Predicting molecular composition of primary product derived from fast pyrolysis of lignin with semi-detailed kinetic model

A numerical approach is presented for predicting the yields of char and volatile components obtained from fast pyrolysis of three types of lignin (enzymatic hydrolysis lignin, EHL; organic extracted lignin, OEL; and Klason lignin, KL) in a two-stage tubular reactor (TS-TR) at 773–1223 K. The heating rate of lignin particle in the TS-TR was estimated at 10²–10⁴ K/s by solving the heat transfer equation.

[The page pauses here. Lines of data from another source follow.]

/-! ### No step depends on IRQ-disable (rule R92) -/

theorem fetch_setP_sameButIrqDisable (model : Model) {s : State} {q : Byte} (hq : SameButIrqDisable s.p q) :
    fetch model (s.setP q) = fetch model s :=
  fetch_congr model (State.setP_pc s q) (hq.accIs8_eq s.e) (State.setP_romSize s q) (State.setP_rom s q)

/-- No instruction reads IRQ-disable: P is the only field in which the results can differ, and there in that bit only. -/
theorem exec_setP_sameButIrqDisable {i : Instr} {s t : State} {q : Byte} (hq : SameButIrqDisable s.p q)
    (h : exec i s = .next t) : ∃ q', exec i (s.setP q) = .next (t.setP q') ∧ SameButIrqDisable t.p q' := by
  cases i <;> cases h
  case clc => exact ⟨_, rfl, hq.clearCarry⟩
  case tcd => exact ⟨_, rfl, hq.setTransferFlags 16 s.a⟩
  case sei => exact ⟨_, rfl, hq.setIrqDisable⟩
  case sta addr => exact ⟨_, rfl, hq⟩
  case stz addr => exact ⟨_, rfl, hq⟩
  case ldaImm8 imm => exact ⟨_, rfl, hq.setTransferFlags 8 imm⟩
  case ldaImm16 imm => exact ⟨_, rfl, hq.setTransferFlags 16 imm⟩
  case rep mask => exact ⟨_, rfl, hq.clearMask mask⟩
  case xce =>
    refine ⟨_, ?_, hq.exchangeFlags s.e⟩
    rw [← hq.carry_eq]
    rfl

/-- The three kinds of step: stop and fault leave P alone, and the fetch answers the same instruction. -/
theorem step_setP_sameButIrqDisable {s t : State} {q : Byte} (hq : SameButIrqDisable s.p q) (h : step s = .next t) :
    ∃ q', step (s.setP q) = .next (t.setP q') ∧ SameButIrqDisable t.p q' := by
  have hfetch' := fetch_setP_sameButIrqDisable loMem hq
  obtain ⟨hrun, ⟨hstop, rfl⟩ | ⟨hstop, f, hfetch, rfl⟩ | ⟨hstop, i, hfetch, hexec⟩⟩ := step_cases s t h
  · exact ⟨q, step_of_stop hrun hstop, hq⟩
  · exact ⟨q, step_of_fetch_error hrun hstop (hfetch'.trans hfetch), hq⟩
  · obtain ⟨q', hexec', hq'⟩ := exec_setP_sameButIrqDisable hq hexec
    have hstep : step (s.setP q) = exec i (s.setP q) := step_of_fetch_ok hrun hstop (hfetch'.trans hfetch)
    exact ⟨q', hstep.trans hexec', hq'⟩

/-- Settles O13: SEI writes P and PC, and the new P differs in bit 2 only; a step from states that differ in that bit
answers states that differ in that bit. -/
theorem seiSetsIrqDisableOnly : Obligations.SeiSetsIrqDisableOnly := by
  refine ⟨rfl, fun s => ⟨_, exec_sei s, fun k _ => flag_setIrqDisable s.p k, rfl, rfl, rfl, rfl, rfl,
    exec_keepsSurroundings (exec_sei s)⟩, fun s t b h => ?_⟩
  obtain ⟨q', hstep, hq'⟩ := step_setP_sameButIrqDisable (.of_setFlag s.p b) h
  exact ⟨t.setP q', hstep, congrArg t.setP hq'.eq_setFlag⟩

end Sys2Proof.Machine
end

section
/-! The transfer family: TCD with its frame, and that no step depends on DP (rules R33, R94). -/

namespace Sys2Proof.Machine

/-- No instruction reads DP: the results can differ in DP only. TCD overwrites the difference, the others carry it on. -/
theorem exec_setDp {i : Instr} {s t : State} (d : Word) (h : exec i s = .next t) :
    ∃ d', exec i (s.setDp d) = .next (t.setDp d') := by
  cases i <;> cases h
  case tcd => exact ⟨s.a, rfl⟩
  all_goals exact ⟨d, rfl⟩

/-- The fetch does not look at DP. -/
theorem fetch_setDp (model : Model) (s : State) (d : Word) : fetch model (s.setDp d) = fetch model s :=
  fetch_congr model (State.setDp_pc s d) rfl (State.setDp_romSize s d) (State.setDp_rom s d)

/-- The three kinds of step: stop and fault leave DP alone, and the fetch answers the same instruction. -/
theorem step_setDp {s t : State} (d : Word) (h : step s = .next t) :
    ∃ d', step (s.setDp d) = .next (t.setDp d') := by
  have hfetch' := fetch_setDp loMem s d
  obtain ⟨hrun, ⟨hstop, rfl⟩ | ⟨hstop, f, hfetch, rfl⟩ | ⟨hstop, i, hfetch, hexec⟩⟩ := step_cases s t h
  · exact ⟨d, step_of_stop hrun hstop⟩
  · exact ⟨d, step_of_fetch_error hrun hstop (hfetch'.trans hfetch)⟩
  · obtain ⟨d', hexec'⟩ := exec_setDp d hexec
    have hstep : step (s.setDp d) = exec i (s.setDp d) := step_of_fetch_ok hrun hstop (hfetch'.trans hfetch)
    exact ⟨d', hstep.trans hexec'⟩

/-- Settles O16: TCD writes DP, P and PC, with the flags of the whole word; two steps whose start differs in DP at most end
in states that differ in DP at most. -/
theorem tcdTransfersAllSixteenBits : Obligations.TcdTransfersAllSixteenBits := by
  refine ⟨rfl, fun s => ⟨_, exec_tcd s, rfl, fun k _ => flag_setTransferFlags_eq_transferFlag 16 s.a s.p k, rfl, rfl,
    rfl, rfl, exec_keepsSurroundings (exec_tcd s)⟩, fun s t d h => ?_⟩
  obtain ⟨d', hstep⟩ := step_setDp d h
  exact ⟨t.setDp d', hstep, rfl⟩

end Sys2Proof.Machine
end

section
/-! The reset family: PC after power-on and where the vector's bytes lie in the map (rules R45, R124). -/

namespace Sys2Proof.Machine

/-- The word of two bytes as a number. -/
theorem append_toNat (hi lo : Byte) : (hi ++ lo : Word).toNat = lo.toNat + 0x100 * hi.toNat := by
  rw [BitVec.toNat_append, ← Nat.shiftLeft_add_eq_or_of_lt lo.isLt, Nat.shiftLeft_eq]
  omega

/-- A loaded file holds at each offset inside it the byte the file has there. -/
theorem byteAt_ofFile_of_getElem? {file : List Byte} {i : Nat} {b : Byte} (h : file[i]? = some b) :
    Memory.byteAt (Memory.ofFile 0 file) i = b := by
  obtain ⟨hi, rfl⟩ := List.getElem?_eq_some_iff.mp h
  simpa using byteAt_ofFile 0 i file hi

/-- Rule R124: the reset vector of a loaded file is the little-endian word of its bytes at 0x7FFC and 0x7FFD. -/
theorem resetVector_ofFile {file : List Byte} {lo hi : Byte} (hlo : file[0x7FFC]? = some lo)
    (hhi : file[0x7FFD]? = some hi) : Memory.resetVector (Memory.ofFile 0 file) = hi ++ lo := by
  rw [Memory.resetVector, Config.resetVectorOffset, byteAt_ofFile_of_getElem? hlo, byteAt_ofFile_of_getElem? hhi,
    combineLE_pair]

/-- Rules R45, R124: after power-on the window of bank 0 shows the file from its first byte on. -/
theorem readByte_powerOn {v : ResetValues} {file : List Byte} {s : State} (hs : State.powerOn v file = some s)
    {i : Nat} {b : Byte} (hi : i < 0x8000) (hb : file[i]? = some b) : readByte loMem s (0x8000 + i) = .ok b := by
  obtain ⟨-, rfl⟩ := (powerOn_some_iff v file s).mp hs
  have hlen : i < file.length := (List.getElem?_eq_some_iff.mp hb).1
  have hoff : 0x8000 + i - 0x8000 = i := by omega
  rw [readByte_ok_iff, loMem_some_iff, hoff]
  exact ⟨⟨by omega, by omega, rfl⟩, hlen, (byteAt_ofFile_of_getElem? hb).symm⟩

/-- Rule R124: PC after power-on. -/
theorem powerOn_pc {v : ResetValues} {file : List Byte} {s : State} {lo hi : Byte}
    (hs : State.powerOn v file = some s) (hlo : file[0x7FFC]? = some lo) (hhi : file[0x7FFD]? = some hi) :
    s.pc = lo.toNat + 0x100 * hi.toNat := by
  obtain ⟨-, rfl⟩ := (powerOn_some_iff v file s).mp hs
  rw [State.seeded, resetVector_ofFile hlo hhi, append_toNat]

/-- Settles O41: PC is the vector's word, which is below 0x10000 and so of bank 0; the two bytes read at 0x8000 past their
file offsets. -/
theorem resetVectorSeedsPc : Obligations.ResetVectorSeedsPc := by
  intro v file s lo hi hs hlo hhi
  have hpc : s.pc = lo.toNat + 0x100 * hi.toNat := powerOn_pc hs hlo hhi
  have hbank0 : s.pc < 0x10000 := by omega
  exact ⟨hpc, Nat.div_eq_of_lt hbank0, Nat.mod_eq_of_lt hbank0, readByte_powerOn hs (by decide) hlo,
    readByte_powerOn hs (by decide) hhi⟩

end Sys2Proof.Machine
end

section
/-! Reads of memory: the image of LoMem, the answers of a byte read, and the value of a multi-byte read (rules R45, R48 to
R52). -/

namespace Sys2Proof.Machine

/-! ### The translation -/

/-- LoMem takes 0x8000 off every address it maps. -/
theorem off_of_loMem_some {a : Nat} {m : MapResult} (h : loMem a = some m) : m.off = a - 0x8000 ∧ 0x8000 ≤ a := by
  obtain ⟨-, hlow, rfl⟩ := (loMem_some_iff a m).mp h
  exact ⟨rfl, by omega⟩

/-- The cartridge offset `off` is reached from the address `off + 0x8000`, and from no other. -/
theorem exists_loMem_iff (off : Nat) :
    (∃ a, loMem a = some { region := .cartridge, off := off }) ↔ off % 0x10000 < 0x8000 ∧ off ≤ 0x3F7FFF := by
  constructor
  · rintro ⟨a, h⟩
    obtain ⟨hmax, hlow, hm⟩ := (loMem_some_iff a _).mp h
    obtain ⟨-, hoff⟩ := MapResult.mk.inj hm
    omega
  · rintro ⟨hlow, hmax⟩
    refine ⟨off + 0x8000, (loMem_some_iff _ _).mpr ⟨by omega, by omega, ?_⟩⟩
    rw [Nat.add_sub_cancel]

/-- Settles O6: taking 0x8000 off keeps the order, and the image is where putting it back lands in a window. -/
theorem loMemImage : Obligations.LoMemImage := by
  refine ⟨fun a a' m m' h h' => ?_, exists_loMem_iff⟩
  have hoff := off_of_loMem_some h
  have hoff' := off_of_loMem_some h'
  omega

/-! ### One byte -/

/-- Rules R48, R49: a read at a translated address is decided by the ROM bound. -/
theorem readByte_mapped {model : Model} {a off : Nat} (h : model a = some { region := .cartridge, off := off }) (s : State) :
    readByte model s a =
      if off < s.romSize then .ok (Memory.byteAt s.rom off) else .error (.romBoundsFault a off) := by
  by_cases hin : off < s.romSize
  · simp [readByte, h, hin, Nat.not_le.mpr hin]
  · simp [readByte, h, hin, Nat.not_lt.mp hin]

The pyrolytic behavior of lignin and the formation of products in the temperature rising process were predicted using a semi-detailed kinetic model consisting of 93 species and 406 reactions, and the predicted yields of 8 primary products (i.e., char, tar, CO, CO₂, H₂O, CH₃OH, C₂H₆, and C₃H₆) were compared with experimental data for the critical evaluation. For EHL, the predicted yields of char and H₂O were in good agreement with the experimental results at all temperatures. However, the numerical simulation overestimated tar yield and underestimated CO yield at high temperature probably due to a lack of the kinetic model of the tar cracking reaction. The predicted yields of CH₃OH, C₂H₆, and C₃H₆ were close to the experimental values at high temperature by adding the detailed chemical kinetic model of the secondary vapor-phase reaction. Moreover, the model reproduced the experimental observation that among the three types of lignin the char yield increased in the order of EHL < OEL < KL, whereas the tar yield decreased.